Sunday, October 21, 2007

The Rocky Horror Picture Show

The Rocky Horror Picture Show; musical comedy, USA, 1975; D: Jim Sharman, S: Barry Bostwick, Susan Sarandon, Tim Curry, Richard O'Brien, Patricia Quinn, Charles Gray, Meat Loaf

After they attend a wedding of their friends, young Brad Majors and Janet Weiss can't resist but not to get engaged themselves. Driving to visit Dr. Scott one rainy night, their car gets a flat tire so they are forced to walk to a nearby castle to ask for a phone call to contact help. They are quickly surprised by bizarre inhabitants in the catsle holding a party and meet transvestite Dr. Frank N. Furter who unveils them the secret of life and creates a blond man, Rocky, out of his laboratory. Eddie, ex-delivery boy, storms in with his motorcycle and gets killed by Frank. He then goes on to seduce both Janet and Brad. In the end, Riff Raff and Magneta kill Frank with a laser and release Janet, Brad and Dr. Scott, while the castle flies off into space.

To almost every musical, the most essential thing is the choice of songs and their quality in order for it to work, and "The Rocky Horror Picture Show" simply has a great supply of catchy songs, whether it is the opening "Science Fiction/Double Feature", the wonderfully hilarious "Dammit Janet", energetic "Touch-a, Touch-a, Touch-a Touch Me" or the evergreen "The Time Warp", all in order amazing displays of music that, as always, can't be described with words but just with loud volume that has to go directly into the viewer's ears.
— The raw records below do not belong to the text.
/-- All that it changes. -/
theorem State.hold_frame (s : State) (p : Option Nat) (m : TxMsg) : State.hold s p m = { s with flt := (State.hold s p m).flt } := by
  rfl
@[simp] theorem State.hold_params (s : State) (p : Option Nat) (m : TxMsg) : (State.hold s p m).params = s.params := by rw [State.hold_frame]
@[simp] theorem State.hold_time (s : State) (p : Option Nat) (m : TxMsg) : (State.hold s p m).time = s.time := by rw [State.hold_frame]
@[simp] theorem State.hold_dpll (s : State) (p : Option Nat) (m : TxMsg) : (State.hold s p m).dpll = s.dpll := by rw [State.hold_frame]
@[simp] theorem State.hold_tdc (s : State) (p : Option Nat) (m : TxMsg) : (State.hold s p m).tdc = s.tdc := by rw [State.hold_frame]
@[simp] theorem State.hold_ports (s : State) (p : Option Nat) (m : TxMsg) : (State.hold s p m).ports = s.ports := by rw [State.hold_frame]
@[simp] theorem State.hold_tsrc (s : State) (p : Option Nat) (m : TxMsg) : (State.hold s p m).tsrc = s.tsrc := by rw [State.hold_frame]
@[simp] theorem State.hold_docket (s : State) (p : Option Nat) (m : TxMsg) : (State.hold s p m).docket = s.docket := by rw [State.hold_frame]
@[simp] theorem State.hold_sync (s : State) (p : Option Nat) (m : TxMsg) : (State.hold s p m).sync = s.sync := by rw [State.hold_frame]
@[simp] theorem State.hold_tiles (s : State) (p : Option Nat) (m : TxMsg) : (State.hold s p m).tiles = s.tiles := by rw [State.hold_frame]
@[simp] theorem State.hold_coll (s : State) (p : Option Nat) (m : TxMsg) : (State.hold s p m).coll = s.coll := by rw [State.hold_frame]
@[simp] theorem State.hold_sched (s : State) (p : Option Nat) (m : TxMsg) : (State.hold s p m).sched = s.sched := by rw [State.hold_frame]
@[simp] theorem State.hold_hm (s : State) (p : Option Nat) (m : TxMsg) : (State.hold s p m).hm = s.hm := by rw [State.hold_frame]
@[simp] theorem State.hold_jm (s : State) (p : Option Nat) (m : TxMsg) : (State.hold s p m).jm = s.jm := by rw [State.hold_frame]
@[simp] theorem State.hold_test (s : State) (p : Option Nat) (m : TxMsg) : (State.hold s p m).test = s.test := by rw [State.hold_frame]
@[simp] theorem State.hold_pwr (s : State) (p : Option Nat) (m : TxMsg) : (State.hold s p m).pwr = s.pwr := by rw [State.hold_frame]
@[simp] theorem State.hold_pair (s : State) (p : Option Nat) (m : TxMsg) : (State.hold s p m).pair = s.pair := by rw [State.hold_frame]
@[simp] theorem State.hold_ctx (s : State) (p : Option Nat) (m : TxMsg) : (State.hold s p m).ctx = s.ctx := by rw [State.hold_frame]
@[simp] theorem State.hold_sec (s : State) (p : Option Nat) (m : TxMsg) : (State.hold s p m).sec = s.sec := by rw [State.hold_frame]
@[simp] theorem State.hold_scriv (s : State) (p : Option Nat) (m : TxMsg) : (State.hold s p m).scriv = s.scriv := by rw [State.hold_frame]
@[simp] theorem State.hold_boot (s : State) (p : Option Nat) (m : TxMsg) : (State.hold s p m).boot = s.boot := by rw [State.hold_frame]
@[simp] theorem State.hold_flash (s : State) (p : Option Nat) (m : TxMsg) : (State.hold s p m).flash = s.flash := by rw [State.hold_frame]
@[simp] theorem State.hold_irq (s : State) (p : Option Nat) (m : TxMsg) : (State.hold s p m).irq = s.irq := by rw [State.hold_frame]
@[simp] theorem State.hold_rg (s : State) (p : Option Nat) (m : TxMsg) : (State.hold s p m).rg = s.rg := by rw [State.hold_frame]
@[simp] theorem State.hold_tx (s : State) (p : Option Nat) (m : TxMsg) : (State.hold s p m).tx = s.tx := by rw [State.hold_frame]
@[simp] theorem State.hold_freeCtr (s : State) (p : Option Nat) (m : TxMsg) : (State.hold s p m).freeCtr = s.freeCtr := by rw [State.hold_frame]
@[simp] theorem State.hold_pending (s : State) (p : Option Nat) (m : TxMsg) : (State.hold s p m).pending = s.pending := by rw [State.hold_frame]

/-- All that it changes. -/
theorem State.sendOrHold_frame (s : State) (p : Nat) (m : TxMsg) : State.sendOrHold s p m = { s with tx := (State.sendOrHold s p m).tx, flt := (State.sendOrHold s p m).flt } := by
  unfold State.sendOrHold
  split
  · rw [State.send_frame]
  · rw [State.hold_frame]
@[simp] theorem State.sendOrHold_params (s : State) (p : Nat) (m : TxMsg) : (State.sendOrHold s p m).params = s.params := by rw [State.sendOrHold_frame]
@[simp] theorem State.sendOrHold_time (s : State) (p : Nat) (m : TxMsg) : (State.sendOrHold s p m).time = s.time := by rw [State.sendOrHold_frame]
@[simp] theorem State.sendOrHold_dpll (s : State) (p : Nat) (m : TxMsg) : (State.sendOrHold s p m).dpll = s.dpll := by rw [State.sendOrHold_frame]
@[simp] theorem State.sendOrHold_tdc (s : State) (p : Nat) (m : TxMsg) : (State.sendOrHold s p m).tdc = s.tdc := by rw [State.sendOrHold_frame]
@[simp] theorem State.sendOrHold_ports (s : State) (p : Nat) (m : TxMsg) : (State.sendOrHold s p m).ports = s.ports := by rw [State.sendOrHold_frame]
@[simp] theorem State.sendOrHold_tsrc (s : State) (p : Nat) (m : TxMsg) : (State.sendOrHold s p m).tsrc = s.tsrc := by rw [State.sendOrHold_frame]
@[simp] theorem State.sendOrHold_docket (s : State) (p : Nat) (m : TxMsg) : (State.sendOrHold s p m).docket = s.docket := by rw [State.sendOrHold_frame]
@[simp] theorem State.sendOrHold_sync (s : State) (p : Nat) (m : TxMsg) : (State.sendOrHold s p m).sync = s.sync := by rw [State.sendOrHold_frame]
@[simp] theorem State.sendOrHold_tiles (s : State) (p : Nat) (m : TxMsg) : (State.sendOrHold s p m).tiles = s.tiles := by rw [State.sendOrHold_frame]
@[simp] theorem State.sendOrHold_coll (s : State) (p : Nat) (m : TxMsg) : (State.sendOrHold s p m).coll = s.coll := by rw [State.sendOrHold_frame]
@[simp] theorem State.sendOrHold_sched (s : State) (p : Nat) (m : TxMsg) : (State.sendOrHold s p m).sched = s.sched := by rw [State.sendOrHold_frame]
@[simp] theorem State.sendOrHold_hm (s : State) (p : Nat) (m : TxMsg) : (State.sendOrHold s p m).hm = s.hm := by rw [State.sendOrHold_frame]
@[simp] theorem State.sendOrHold_jm (s : State) (p : Nat) (m : TxMsg) : (State.sendOrHold s p m).jm = s.jm := by rw [State.sendOrHold_frame]
@[simp] theorem State.sendOrHold_test (s : State) (p : Nat) (m : TxMsg) : (State.sendOrHold s p m).test = s.test := by rw [State.sendOrHold_frame]
@[simp] theorem State.sendOrHold_pwr (s : State) (p : Nat) (m : TxMsg) : (State.sendOrHold s p m).pwr = s.pwr := by rw [State.sendOrHold_frame]
@[simp] theorem State.sendOrHold_pair (s : State) (p : Nat) (m : TxMsg) : (State.sendOrHold s p m).pair = s.pair := by rw [State.sendOrHold_frame]
@[simp] theorem State.sendOrHold_ctx (s : State) (p : Nat) (m : TxMsg) : (State.sendOrHold s p m).ctx = s.ctx := by rw [State.sendOrHold_frame]
@[simp] theorem State.sendOrHold_sec (s : State) (p : Nat) (m : TxMsg) : (State.sendOrHold s p m).sec = s.sec := by rw [State.sendOrHold_frame]
@[simp] theorem State.sendOrHold_scriv (s : State) (p : Nat) (m : TxMsg) : (State.sendOrHold s p m).scriv = s.scriv := by rw [State.sendOrHold_frame]
@[simp] theorem State.sendOrHold_boot (s : State) (p : Nat) (m : TxMsg) : (State.sendOrHold s p m).boot = s.boot := by rw [State.sendOrHold_frame]
@[simp] theorem State.sendOrHold_flash (s : State) (p : Nat) (m : TxMsg) : (State.sendOrHold s p m).flash = s.flash := by rw [State.sendOrHold_frame]
@[simp] theorem State.sendOrHold_irq (s : State) (p : Nat) (m : TxMsg) : (State.sendOrHold s p m).irq = s.irq := by rw [State.sendOrHold_frame]
@[simp] theorem State.sendOrHold_rg (s : State) (p : Nat) (m : TxMsg) : (State.sendOrHold s p m).rg = s.rg := by rw [State.sendOrHold_frame]
@[simp] theorem State.sendOrHold_freeCtr (s : State) (p : Nat) (m : TxMsg) : (State.sendOrHold s p m).freeCtr = s.freeCtr := by rw [State.sendOrHold_frame]
@[simp] theorem State.sendOrHold_pending (s : State) (p : Nat) (m : TxMsg) : (State.sendOrHold s p m).pending = s.pending := by rw [State.sendOrHold_frame]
Already in the exposition, in which just a set of red lips in the black background are singing about various horror B-films up to the sequence where the nerdy Brad is walking with Janet through the graveyard, stopping in front of a giant heart sign and proposes her, does the "Picture Show" establish its incredibly wild, quirky, free and amusing tone, proving that it still deserves its cult reputation as today as in 1975, dwelling into bizarre costume and set-design to create an ecstatic mood filled with black humor, while Tim Curry is great as the main "bad guy" Frank N. Furter, a "transvestite from Transylvania". It seems not even dramatic actress Susan Sarandon seems to hesitate to show her comic side, and despite numerous flaws - the story is chopped up and doesn't have any sense, the characters are thin, the structure relays too much on musical energy - the film still works because it doesn't intend to be nothing but a very fun ride through some experimental territory whose genealogy and symbolism don't even need to be tracked down.